B.  Letter of the clergy of Cambrai to their brethren at Reims

To the church of our holy mother of Reims and to all attached to its diocese, the clergy of Cambrai [send greetings]; may we be efficacious in openly defending the liberty of the clergy.

The tempest, sustained by a decree long abandoned, has troubled us no less than others.  Invited to resistance by the wise letter of our neighbors [1], we, the clergy of Cambrai, whose experience ought to be taken seriously, have not hesitated to write to you and to consign in this letter the details which appear to us worthy of being remembered concerning our oppression in these matters.  To this day, dearest brothers, the order of clergy to which we belong enjoyed the highest honor and reverence, and the title of cleric, by God’s own design, was considered more honorable than others and also enjoyed the highest consideration.  Now “we have fallen into the contempt our neighbors, and we have become a source of derision and mockery to those around us” (Psalm 79:4) unless your industry and ours shall carefully put us on guard against those matters which confront us.  The importunity of the Romans, as you heard, hangs over us so greatly and with such vehemence, that it leaves nothing untouched and nothing undisturbed.  Especially when they dare to act against royal immunity, or to excommunicate metropolitans, or to depose any bishop they like.  And they presume to claim all this under the specie of religion, when rather it is from ambition—calling endless councils and bringing to us aimless pronouncements.  And all this through certain imposters, by whom all these things are done with gifts and whose “right hand is always filled with bribes” (Psalm 26:10), namely Hugh of Langres, whose life and mores are well enough known to everyone, and Hugh bishop—they say—of Die, whose name, however, is unknown to us. [2]

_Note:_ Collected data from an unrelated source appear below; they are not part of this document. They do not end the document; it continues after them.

-- ==== Sys2Proof/Machine/Ops.lean ====
section
/-!
DEFINITION. The named operations over registers and memories that the step rules share: the pseudocode primitives of
00_scope.md R9, trap entry (60_exceptions.md R186), the window operations (41_dictionary.md), EmitUnit (42_tokenstream.md
R113), the neighbour load (44_v2_predictor.md R136), phase set-up, and the host's own writes. There is no return from a
fault (60_exceptions.md R188): only START and reset leave it.
-/

namespace Sys2Proof.Machine

/-- What a step answers. -/
abbrev Result := Host.Outcome State Fault Refusal

/-- Go on from a next state; a stop stays a stop. -/
def andThen (o : Result) (f : State → Result) : Result :=
  match o with
  | .next s    => f s
  | .fault r   => .fault r
  | .refused r => .refused r

/-- The state after trap entry (60_exceptions.md R186): EIP, EINFO, ERR and STATE are written, nothing else. `s` is the
state before the faulting step, so every write of that step is abandoned (R185). -/
def trapState (f : Err) (info : Byte) (s : State) : State :=
  { s with eip := s.ip, einfo := info, err := f, seq := .fault }

/-- `raise F(info)`: trap entry, a next state (00_scope.md R9, 60_exceptions.md R186). -/
def raise (f : Err) (info : Byte) (s : State) : Result := .next (trapState f info s)

/-- The guard of a fetch of `n` bytes at IP: TruncatedStream where they pass LIMIT (00_scope.md R9, 44_v2_predictor.md R137,
45_v3_composite.md R150); the model's own fault where they pass IN_LEN, which no run reaches (log 14). -/
def guardFetch (n : Nat) (s : State) (k : State → Result) : Result :=
  if s.limit.toNat < s.ip.toNat + n then raise .truncatedStream 0 s
  else if s.inLen.toNat < s.ip.toNat + n then .fault .inAddress
  else k s

/-- `IP <- IP + n`. -/
def advance (n : Nat) (s : State) : State := { s with ip := s.ip + BitVec.ofNat 32 n }

/-- `UNITS <- UNITS + 1`. -/
def countUnit (s : State) : State := { s with units := s.units + 1 }

/-- `CTL <- CTL >> 1 ; CNT <- CNT - 1` (42_tokenstream.md R112, R114). -/
def useControlBit (s : State) : State := { s with ctl := shiftControl s.ctl, cnt := countDown s.cnt }

/-- `WinPut(b)` (41_dictionary.md R103): the addition on 12 bits is the modulo 4096. -/
def winPut (b : Byte) (s : State) : State :=
  { s with win := Mem.write .win s.win s.wp.toNat b, wp := s.wp + 1 }

/-- `WinGet(p)` (41_dictionary.md R104). -/
def winGet (p : Nat) (s : State) : Byte :=
  (Mem.read .win s.win (p % Config.windowLength)).getD (seed (p % Config.windowLength))

/-- Several bytes stored to OUT, first cell first. -/
def storeOut (cells : List Host.Cell) (s : State) : State :=
  { s with out := Mem.writeAll .out s.out cells }

/-- `MemWrite` of several bytes of OUT, in order (00_scope.md R9). An address at or beyond OUT_LEN does not exist
(20_memory.md R40): the model's own fault, which no run reaches (R48; log 14). -/
def outWrites (cells : List Host.Cell) (s : State) : Result :=
  if cells.all (fun c => decide (c.1 < s.outLen.toNat)) then .next (storeOut cells s)
  else .fault .outAddress

/-- `EmitUnit(b)` (42_tokenstream.md R113): the OUT writes of the mode, one window byte, one unit. -/
def emitUnit (b : Byte) (s : State) : Result :=
  andThen (outWrites (unitCells s.mode s.units.toNat b) s) (fun s => .next (countUnit (winPut b s)))

/-- The byte-serial copy of BREF (42_tokenstream.md R114, 70_reset_and_hazards.md R209): `n` units, each read from the
window as the units before it left it. -/
def copyUnits : (n : Nat) → (pos : Nat) → State → Result
  | 0, _, s       => .next s
  | n + 1, pos, s => andThen (emitUnit (winGet pos s) s) (copyUnits n (pos + 1))

/-- The neighbour load (44_v2_predictor.md R136). At the first pixel NBRV is 0 and NBR holds no value: a free value
(log 9). Each load takes the next number of the free values (log 6). -/
def loadNeighbour (s : State) : Result :=
  match neighbourUnit s.units.toNat s.hdr.hwidth.toInt with
  | none   => .next { s with nbrv := false, nbr := Config.freeBits 24 s.free .neighbour, free := s.free + 1 }
  | some v =>
    let a := pixelStride s.mode * v
    if a + 2 < s.outLen.toNat then
      .next { s with nbrv := true, nbr := pixelOfBytes (outByte s a) (outByte s (a + 1)) (outByte s (a + 2)),
                     free := s.free + 1 }
    else .fault .outAddress

/-- Deliver pixel `q0 q1 q2` as the next unit and consume `k` bytes (44_v2_predictor.md R137, R138): three OUT writes, three
window writes, IP and UNITS. -/
def putPixel (k : Nat) (q0 q1 q2 : Byte) (s : State) : Result :=
  andThen (outWrites (pixelCells s.mode s.units.toNat q0 q1 q2) s)
    (fun s => .next (countUnit (advance k (winPut q2 (winPut q1 (winPut q0 s))))))

/-- Phase set-up shared by HCHK and ALEN (40_header_wrapper.md R83, 45_v3_composite.md R150, 41_dictionary.md R102): mode,
target, no unit yet, the seeded window, no control bits, STATE = RUN. -/
def beginPhase (m : Mode) (target : Int) (s : State) : State :=
  { s with mode := m, target := BitVec.ofInt 32 target, units := 0, win := [], wp := Config.windowStart,
           ctl := 0, cnt := 0, seq := .run }

/-- The host's move of this step: the head of the list, nothing if there is none (log 1). -/
def hostMove (s : State) : HostMove := s.host.headD .idle

/-- The state once the host's move of this step has been taken off the list (log 1). -/
def popHost (s : State) : State := { s with host := s.host.tail }

/-- The host writes IN or IN_LEN (70_reset_and_hazards.md R204). -/
def HostMove.writes : HostMove → Bool
  | .writeIn _ _ => true
  | .writeLen _  => true
  | .idle        => false
  | .start       => false
  | .reset       => false

/-- What the host's move does to IN and IN_LEN while the block is quiescent (70_reset_and_hazards.md R204); a move that
writes neither changes nothing. DESIGN CHOICE (log 27): a byte may be written at or beyond IN_LEN, of which the spec says
nothing, and every byte written stays when IN_LEN becomes smaller or larger. -/
def hostWrite (m : HostMove) (s : State) : State :=
  match m with
  | .writeIn a b => { s with inp := Mem.write .inp s.inp a.toNat b }
  | .writeLen n  => { s with inLen := n }
  | .idle        => s
  | .start       => s
  | .reset       => s

end Sys2Proof.Machine
end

We also hear that they have moreover decided with grave threats that no one in the church shall enjoy more than a single dignity [high office] and that each must content himself with a single prebend, although barely two or three are sufficient for the requirements of our support. [3]   Among these matters, no shame was spared us, wherein it was entirely forbidden that the sons of clergy should be promoted or ordained, despite the fact that blessed Augustine says, “Wherever men are born, providing they do not follow the sins of the parents and rightly worship God, they are virtuous and will be saved.” [4]  And blessed Isidore [of Seville says]: “Whoever promotes faith in the Lord shall be hindered by no physical stain of his birth.” [5]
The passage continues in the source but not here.